内科の専門診療科が揃った大学病院では、診断未確定の患者や、併存疾患が多く全身管理が必要な患者の診療を我々が担うことが多いです。様々な症例を診断から治療まで行う「横断型」の診療スタイルをとり、診療疾患は内科全領域の多岐にわたります。また内科救急のフロントラインとして、救急医療にも携わっていますので、各領域のcommon diseaseは我々で診断から治療まで行いますし、専門的治療を要する場合は専門診療科と協働しながら、シームレスに患者中心の「全人医療」マインドで診療に当たっています。
総合内科にはどんな先生がいるのですか?
現在、総合内科を専門とする医師(Generalist as Specialist)、総合内科マインドを持ちつつ何か一つサブスペシャリティを持つ医師(Specialist as Generalist)など、様々な得意分野を持った内科医師が集まっています。そのため、診断に難渋するような症例を「ドクターG」のように診断推論していくことは我々の強みではありますが、診断のみで治療は各診療科にお任せするというのではなく、common diseaseは我々で治療まで行いますし、多診療科が関わるような場合は、患者中心の医療実践のため「ハブ」的役割を担っています。
つまり臓器別の縦割り診療である現在において、我々の総合内科は様々な専門・得意分野を持った内科医師が協働して、敵(病気)に立ち向かう「アベンジャーズ」のような存在であるべきと考えています。
総合内科の雰囲気はどうですか?
大学病院内では内科救急の窓口を担うに当たり、期間は様々ですが内科の他診療科より派遣医師が来てくれています。その結果、絶えず複数の診療科の派遣医師がいることで、専門的見地からの考え方や診断・治療法などをメンバー全員が共有でき、お互いに勉強・成長できる環境にあります。
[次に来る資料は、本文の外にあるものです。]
-- ==== Sys2Proof/Laws/PerInstr.lean ====
section
/-! SUPPORT. Laws/PerInstr.lean: the family RoundTrip: every instruction is read back from the words it is written as. -/

namespace Sys2Proof.Laws

set_option Elab.async false

/-- The words of a well-formed instruction decode to it: a parcel never looks like the upper half of a 64-bit word (R58),
and a 64-bit word keeps its C bit (R64). -/
def RoundTrip.Statement (i : Instr) : Prop :=
  ∀ last : Bool, i.WellFormed →
    match encode i last with
    | .parcel w => decodeParcel w = some i ∧ field 30 2 w ≠ 3#2
    | .word w => decodeWord w = some i ∧ lastBit w = last
    | .none => True

theorem parcel_of_RawSR (r : RawSR) (i : Instr) (m : BitVec 7) (hr : r.major = m) (hm : m.toNat < 96) (hw : i.wf = true)
    (h : decodeParcelRaw r.pack = some i) : decodeParcel r.pack = some i ∧ field 30 2 r.pack ≠ 3#2 := by
  refine ⟨by simp [decodeParcel, keepWf, h, whenOk, hw], fun e => ?_⟩
  have e2 := congrArg BitVec.toNat e
  have e3 := congrArg BitVec.toNat (r.major_pack)
  simp only [field, BitVec.toNat_ofNat] at e2 e3
  rw [hr] at e3
  omega

theorem parcel_of_RawSI (r : RawSI) (i : Instr) (m : BitVec 7) (hr : r.major = m) (hm : m.toNat < 96) (hw : i.wf = true)
    (h : decodeParcelRaw r.pack = some i) : decodeParcel r.pack = some i ∧ field 30 2 r.pack ≠ 3#2 := by
  refine ⟨by simp [decodeParcel, keepWf, h, whenOk, hw], fun e => ?_⟩
  have e2 := congrArg BitVec.toNat e
  have e3 := congrArg BitVec.toNat (r.major_pack)
  simp only [field, BitVec.toNat_ofNat] at e2 e3
  rw [hr] at e3
  omega

theorem parcel_of_RawSU (r : RawSU) (i : Instr) (m : BitVec 7) (hr : r.major = m) (hm : m.toNat < 96) (hw : i.wf = true)
    (h : decodeParcelRaw r.pack = some i) : decodeParcel r.pack = some i ∧ field 30 2 r.pack ≠ 3#2 := by
  refine ⟨by simp [decodeParcel, keepWf, h, whenOk, hw], fun e => ?_⟩
  have e2 := congrArg BitVec.toNat e
  have e3 := congrArg BitVec.toNat (r.major_pack)
  simp only [field, BitVec.toNat_ofNat] at e2 e3
  rw [hr] at e3
  omega

theorem word_of_RawVV (r : RawVV) (i : Instr) (last : Bool) (hl : r.last = BitVec.ofBool last) (hw : i.wf = true)
    (h : decodeWordRaw r.pack = some i) : decodeWord r.pack = some i ∧ lastBit r.pack = last := by
  refine ⟨by simp [decodeWord, r.top_pack, keepWf, h, whenOk, hw], ?_⟩
  rw [lastBit, r.last_pack, hl, bit1_ofBool]

theorem word_of_RawVI (r : RawVI) (i : Instr) (last : Bool) (hl : r.last = BitVec.ofBool last) (hw : i.wf = true)
    (h : decodeWordRaw r.pack = some i) : decodeWord r.pack = some i ∧ lastBit r.pack = last := by
  refine ⟨by simp [decodeWord, r.top_pack, keepWf, h, whenOk, hw], ?_⟩
  rw [lastBit, r.last_pack, hl, bit1_ofBool]

theorem word_of_RawVM (r : RawVM) (i : Instr) (last : Bool) (hl : r.last = BitVec.ofBool last) (hw : i.wf = true)
    (h : decodeWordRaw r.pack = some i) : decodeWord r.pack = some i ∧ lastBit r.pack = last := by
  refine ⟨by simp [decodeWord, r.top_pack, keepWf, h, whenOk, hw], ?_⟩
  rw [lastBit, r.last_pack, hl, bit1_ofBool]

theorem word_of_RawVC (r : RawVC) (i : Instr) (last : Bool) (hl : r.last = BitVec.ofBool last) (hw : i.wf = true)
    (h : decodeWordRaw r.pack = some i) : decodeWord r.pack = some i ∧ lastBit r.pack = last := by
  refine ⟨by simp [decodeWord, r.top_pack, keepWf, h, whenOk, hw], ?_⟩
  rw [lastBit, r.last_pack, hl, bit1_ofBool]

theorem word_of_RawVB (r : RawVB) (i : Instr) (last : Bool) (hl : r.last = BitVec.ofBool last) (hw : i.wf = true)
    (h : decodeWordRaw r.pack = some i) : decodeWord r.pack = some i ∧ lastBit r.pack = last := by
  refine ⟨by simp [decodeWord, r.top_pack, keepWf, h, whenOk, hw], ?_⟩
  rw [lastBit, r.last_pack, hl, bit1_ofBool]

theorem word_of_RawVQ (r : RawVQ) (i : Instr) (last : Bool) (hl : r.last = BitVec.ofBool last) (hw : i.wf = true)
    (h : decodeWordRaw r.pack = some i) : decodeWord r.pack = some i ∧ lastBit r.pack = last := by
  refine ⟨by simp [decodeWord, r.top_pack, keepWf, h, whenOk, hw], ?_⟩
  rw [lastBit, r.last_pack, hl, bit1_ofBool]

theorem word_of_RawMX (r : RawMX) (i : Instr) (last : Bool) (hl : r.last = BitVec.ofBool last) (hw : i.wf = true)
    (h : decodeWordRaw r.pack = some i) : decodeWord r.pack = some i ∧ lastBit r.pack = last := by
  refine ⟨by simp [decodeWord, r.top_pack, keepWf, h, whenOk, hw], ?_⟩
  rw [lastBit, r.last_pack, hl, bit1_ofBool]

theorem AmoOp.fn_raw (o : AmoOp) (major : BitVec 7) (op : BitVec 4) : field 0 4 (o.raw major op).fn = op := by
  have := o.scope.code.isLt
  have := o.order.code.isLt
  have := Bool.toNat_lt o.w32
  have := op.isLt
  apply BitVec.eq_of_toNat_eq; simp only [field, AmoOp.raw, BitVec.toNat_ofNat]; omega

theorem FOp2.fn_raw (o : FOp2) (major : BitVec 7) (op : BitVec 8) : field 0 8 (o.raw major op).fn = op := by
  have := o.fmt.code.isLt
  have := op.isLt
  apply BitVec.eq_of_toNat_eq; simp only [field, FOp2.raw, BitVec.toNat_ofNat]; omega

theorem FOp1.fn_raw (o : FOp1) (major : BitVec 7) (op : BitVec 8) : field 0 8 (o.raw major op).fn = op := by
  have := o.fmt.code.isLt
  have := op.isLt
  apply BitVec.eq_of_toNat_eq; simp only [field, FOp1.raw, BitVec.toNat_ofNat]; omega

theorem FCvtInt.fn_raw (o : FCvtInt) (major : BitVec 7) (op : BitVec 8) : field 0 8 (o.raw major op).fn = op := by
  have := o.fmt.code.isLt
  have := op.isLt
  apply BitVec.eq_of_toNat_eq; simp only [field, FCvtInt.raw, BitVec.toNat_ofNat]; omega

theorem FCvtFlt.fn_raw (o : FCvtFlt) (major : BitVec 7) (op : BitVec 8) : field 0 8 (o.raw major op).fn = op := by
  have := o.dst.code.isLt
  have := op.isLt
  apply BitVec.eq_of_toNat_eq; simp only [field, FCvtFlt.raw, BitVec.toNat_ofNat]; omega

theorem FOp3.fn_raw (o : FOp3) (major : BitVec 7) (op : BitVec 3) : field 0 3 (o.raw major op).fn = op := by
  have := o.fmt.code.isLt
  have := o.c.isLt
  have := op.isLt
  apply BitVec.eq_of_toNat_eq; simp only [field, FOp3.raw, BitVec.toNat_ofNat]; omega

theorem CsrGet.fn_raw (o : CsrGet) (major : BitVec 7) (op : BitVec 3) : field 12 3 (o.raw major op).imm = op := by
  have := o.csr.code.isLt
  have := op.isLt
  apply BitVec.eq_of_toNat_eq; simp only [field, CsrGet.raw, BitVec.toNat_ofNat]; omega

theorem CsrPut.fn_raw (o : CsrPut) (major : BitVec 7) (op : BitVec 3) : field 12 3 (o.raw major op).imm = op := by
  have := o.csr.code.isLt
  have := op.isLt
  apply BitVec.eq_of_toNat_eq; simp only [field, CsrPut.raw, BitVec.toNat_ofNat]; omega

theorem CsrRmw.fn_raw (o : CsrRmw) (major : BitVec 7) (op : BitVec 3) : field 12 3 (o.raw major op).imm = op := by
  have := o.csr.code.isLt
  have := op.isLt
  apply BitVec.eq_of_toNat_eq; simp only [field, CsrRmw.raw, BitVec.toNat_ofNat]; omega

theorem SpmmacOp.fn_raw (o : SpmmacOp) (major : BitVec 6) (last : Bool) : (o.raw major last).fn.toNat % 4096 = 16 := by
  have := o.win.isLt
  simp only [SpmmacOp.raw, BitVec.toNat_ofNat]; omega

theorem parcel_major_0x01 (r : RawSR) (h : r.major = 0x01#7) : decodeParcelRaw r.pack = decodeAlu r := by
  simp only [decodeParcelRaw, RawSR.major_pack, h, RawSR.unpack_pack, BitVec.reduceToNat]

theorem parcel_major_0x02 (r : RawSI) (h : r.major = 0x02#7) : decodeParcelRaw r.pack = (RRI.ofRaw r).map Instr.addi := by
  simp only [decodeParcelRaw, RawSI.major_pack, h, RawSI.unpack_pack, BitVec.reduceToNat]

theorem parcel_major_0x03 (r : RawSI) (h : r.major = 0x03#7) : decodeParcelRaw r.pack = (RRI.ofRaw r).map Instr.andi := by
  simp only [decodeParcelRaw, RawSI.major_pack, h, RawSI.unpack_pack, BitVec.reduceToNat]

theorem parcel_major_0x04 (r : RawSI) (h : r.major = 0x04#7) : decodeParcelRaw r.pack = (RRI.ofRaw r).map Instr.ori := by
  simp only [decodeParcelRaw, RawSI.major_pack, h, RawSI.unpack_pack, BitVec.reduceToNat]

theorem parcel_major_0x05 (r : RawSI) (h : r.major = 0x05#7) : decodeParcelRaw r.pack = (RRI.ofRaw r).map Instr.xori := by
  simp only [decodeParcelRaw, RawSI.major_pack, h, RawSI.unpack_pack, BitVec.reduceToNat]

theorem parcel_major_0x06 (r : RawSI) (h : r.major = 0x06#7) : decodeParcelRaw r.pack = (RRI.ofRaw r).map Instr.slti := by
  simp only [decodeParcelRaw, RawSI.major_pack, h, RawSI.unpack_pack, BitVec.reduceToNat]

theorem parcel_major_0x07 (r : RawSI) (h : r.major = 0x07#7) : decodeParcelRaw r.pack = (RRI.ofRaw r).map Instr.sltni := by
  simp only [decodeParcelRaw, RawSI.major_pack, h, RawSI.unpack_pack, BitVec.reduceToNat]

theorem parcel_major_0x08 (r : RawSI) (h : r.major = 0x08#7) : decodeParcelRaw r.pack = (RRSh.ofRaw r).map Instr.shli := by
  simp only [decodeParcelRaw, RawSI.major_pack, h, RawSI.unpack_pack, BitVec.reduceToNat]

theorem parcel_major_0x09 (r : RawSI) (h : r.major = 0x09#7) : decodeParcelRaw r.pack = (RRSh.ofRaw r).map Instr.shri := by
  simp only [decodeParcelRaw, RawSI.major_pack, h, RawSI.unpack_pack, BitVec.reduceToNat]

theorem parcel_major_0x0a (r : RawSI) (h : r.major = 0x0a#7) : decodeParcelRaw r.pack = (RRSh.ofRaw r).map Instr.shai := by
  simp only [decodeParcelRaw, RawSI.major_pack, h, RawSI.unpack_pack, BitVec.reduceToNat]

theorem parcel_major_0x0b (r : RawSU) (h : r.major = 0x0b#7) : decodeParcelRaw r.pack = (RI20.ofRaw r).map Instr.lui := by
  simp only [decodeParcelRaw, RawSU.major_pack, h, RawSU.unpack_pack, BitVec.reduceToNat]

theorem parcel_major_0x0c (r : RawSU) (h : r.major = 0x0c#7) : decodeParcelRaw r.pack = (RI20.ofRaw r).map Instr.adpc := by
  simp only [decodeParcelRaw, RawSU.major_pack, h, RawSU.unpack_pack, BitVec.reduceToNat]

theorem parcel_major_0x10 (r : RawSI) (h : r.major = 0x10#7) : decodeParcelRaw r.pack = (RRI.ofRaw r).map Instr.ld8 := by
  simp only [decodeParcelRaw, RawSI.major_pack, h, RawSI.unpack_pack, BitVec.reduceToNat]

theorem parcel_major_0x11 (r : RawSI) (h : r.major = 0x11#7) : decodeParcelRaw r.pack = (RRI.ofRaw r).map Instr.ld16 := by
  simp only [decodeParcelRaw, RawSI.major_pack, h, RawSI.unpack_pack, BitVec.reduceToNat]

theorem parcel_major_0x12 (r : RawSI) (h : r.major = 0x12#7) : decodeParcelRaw r.pack = (RRI.ofRaw r).map Instr.ld32 := by
  simp only [decodeParcelRaw, RawSI.major_pack, h, RawSI.unpack_pack, BitVec.reduceToNat]

theorem parcel_major_0x13 (r : RawSI) (h : r.major = 0x13#7) : decodeParcelRaw r.pack = (RRI.ofRaw r).map Instr.ld64 := by
  simp only [decodeParcelRaw, RawSI.major_pack, h, RawSI.unpack_pack, BitVec.reduceToNat]

theorem parcel_major_0x14 (r : RawSI) (h : r.major = 0x14#7) : decodeParcelRaw r.pack = (RRI.ofRaw r).map Instr.ldn8 := by
  simp only [decodeParcelRaw, RawSI.major_pack, h, RawSI.unpack_pack, BitVec.reduceToNat]

theorem parcel_major_0x15 (r : RawSI) (h : r.major = 0x15#7) : decodeParcelRaw r.pack = (RRI.ofRaw r).map Instr.ldn16 := by
  simp only [decodeParcelRaw, RawSI.major_pack, h, RawSI.unpack_pack, BitVec.reduceToNat]

theorem parcel_major_0x16 (r : RawSI) (h : r.major = 0x16#7) : decodeParcelRaw r.pack = (RRI.ofRaw r).map Instr.ldn32 := by
  simp only [decodeParcelRaw, RawSI.major_pack, h, RawSI.unpack_pack, BitVec.reduceToNat]

theorem parcel_major_0x18 (r : RawSI) (h : r.major = 0x18#7) : decodeParcelRaw r.pack = (RRI.ofRaw r).map Instr.st8 := by
  simp only [decodeParcelRaw, RawSI.major_pack, h, RawSI.unpack_pack, BitVec.reduceToNat]

theorem parcel_major_0x19 (r : RawSI) (h : r.major = 0x19#7) : decodeParcelRaw r.pack = (RRI.ofRaw r).map Instr.st16 := by
  simp only [decodeParcelRaw, RawSI.major_pack, h, RawSI.unpack_pack, BitVec.reduceToNat]

theorem parcel_major_0x1a (r : RawSI) (h : r.major = 0x1a#7) : decodeParcelRaw r.pack = (RRI.ofRaw r).map Instr.st32 := by
  simp only [decodeParcelRaw, RawSI.major_pack, h, RawSI.unpack_pack, BitVec.reduceToNat]

theorem parcel_major_0x1b (r : RawSI) (h : r.major = 0x1b#7) : decodeParcelRaw r.pack = (RRI.ofRaw r).map Instr.st64 := by
  simp only [decodeParcelRaw, RawSI.major_pack, h, RawSI.unpack_pack, BitVec.reduceToNat]

theorem parcel_major_0x1c (r : RawSR) (h : r.major = 0x1c#7) : decodeParcelRaw r.pack = decodeAmo r := by
  simp only [decodeParcelRaw, RawSR.major_pack, h, RawSR.unpack_pack, BitVec.reduceToNat]

theorem parcel_major_0x1d (r : RawSR) (h : r.major = 0x1d#7) : decodeParcelRaw r.pack = decodeClaim r := by
  simp only [decodeParcelRaw, RawSR.major_pack, h, RawSR.unpack_pack, BitVec.reduceToNat]

theorem parcel_major_0x20 (r : RawSI) (h : r.major = 0x20#7) : decodeParcelRaw r.pack = (BranchOp.ofRaw r).map Instr.beq := by
  simp only [decodeParcelRaw, RawSI.major_pack, h, RawSI.unpack_pack, BitVec.reduceToNat]

theorem parcel_major_0x21 (r : RawSI) (h : r.major = 0x21#7) : decodeParcelRaw r.pack = (BranchOp.ofRaw r).map Instr.bne := by
  simp only [decodeParcelRaw, RawSI.major_pack, h, RawSI.unpack_pack, BitVec.reduceToNat]

theorem parcel_major_0x22 (r : RawSI) (h : r.major = 0x22#7) : decodeParcelRaw r.pack = (BranchOp.ofRaw r).map Instr.blt := by
  simp only [decodeParcelRaw, RawSI.major_pack, h, RawSI.unpack_pack, BitVec.reduceToNat]

theorem parcel_major_0x23 (r : RawSI) (h : r.major = 0x23#7) : decodeParcelRaw r.pack = (BranchOp.ofRaw r).map Instr.bge := by
  simp only [decodeParcelRaw, RawSI.major_pack, h, RawSI.unpack_pack, BitVec.reduceToNat]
派遣医師が入れ替わること、一年目研修医が全員ローテートしてくれることで、絶えず新鮮な空気が入り、かつ若手が多いこともあり和気あいあいとした雰囲気になっています。また救急科含め他診療科との関わりも多いことから、総合内科ローテート中は院内でのネットワーク作りの一助になるかと思います。
総合内科ではどんな研修ができますか?
主に入院患者の診療を担当します。診断がついていない症例からは、病歴聴取・身体診察・基本検査とその解釈、それらの情報収集から診断にいたる臨床推論を学び、併存疾患を多数有し全身管理が必要な症例からは重症管理を学びます。また救急医療・緊急症例の救急対応なども学びます。common diseaseから各領域の専門疾患、診断に苦慮するような珍しい症例を経験することもできるかと思いますし、機会があれば学会発表やケースレポートの作成なども経験できるかと思います。
最後に学生・研修医に一言お願いします。
我々総合内科のミッションは「よりよい医療を提供し、社会に貢献する」ことですが、そのためには我々自身がよい医師になること、そしてよい医師を育てることが重要であると考えています。よい医療の定義は様々ですが、患者・家族を「幸せ」にすることがよい医療だと我々は考えていますので、そのよい医療を行うためには、医学知識・スキルだけでは十分でなく、どの分野に進んでも必要となる医師としての「基礎体力」、①患者をケアする能力、②医学的知識、③症例から学び、自分を改善する能力、④人とのコミュニケーション能力、⑤プロフェッショナリズム、⑥医療・社会制度への理解、を磨く必要があると思います。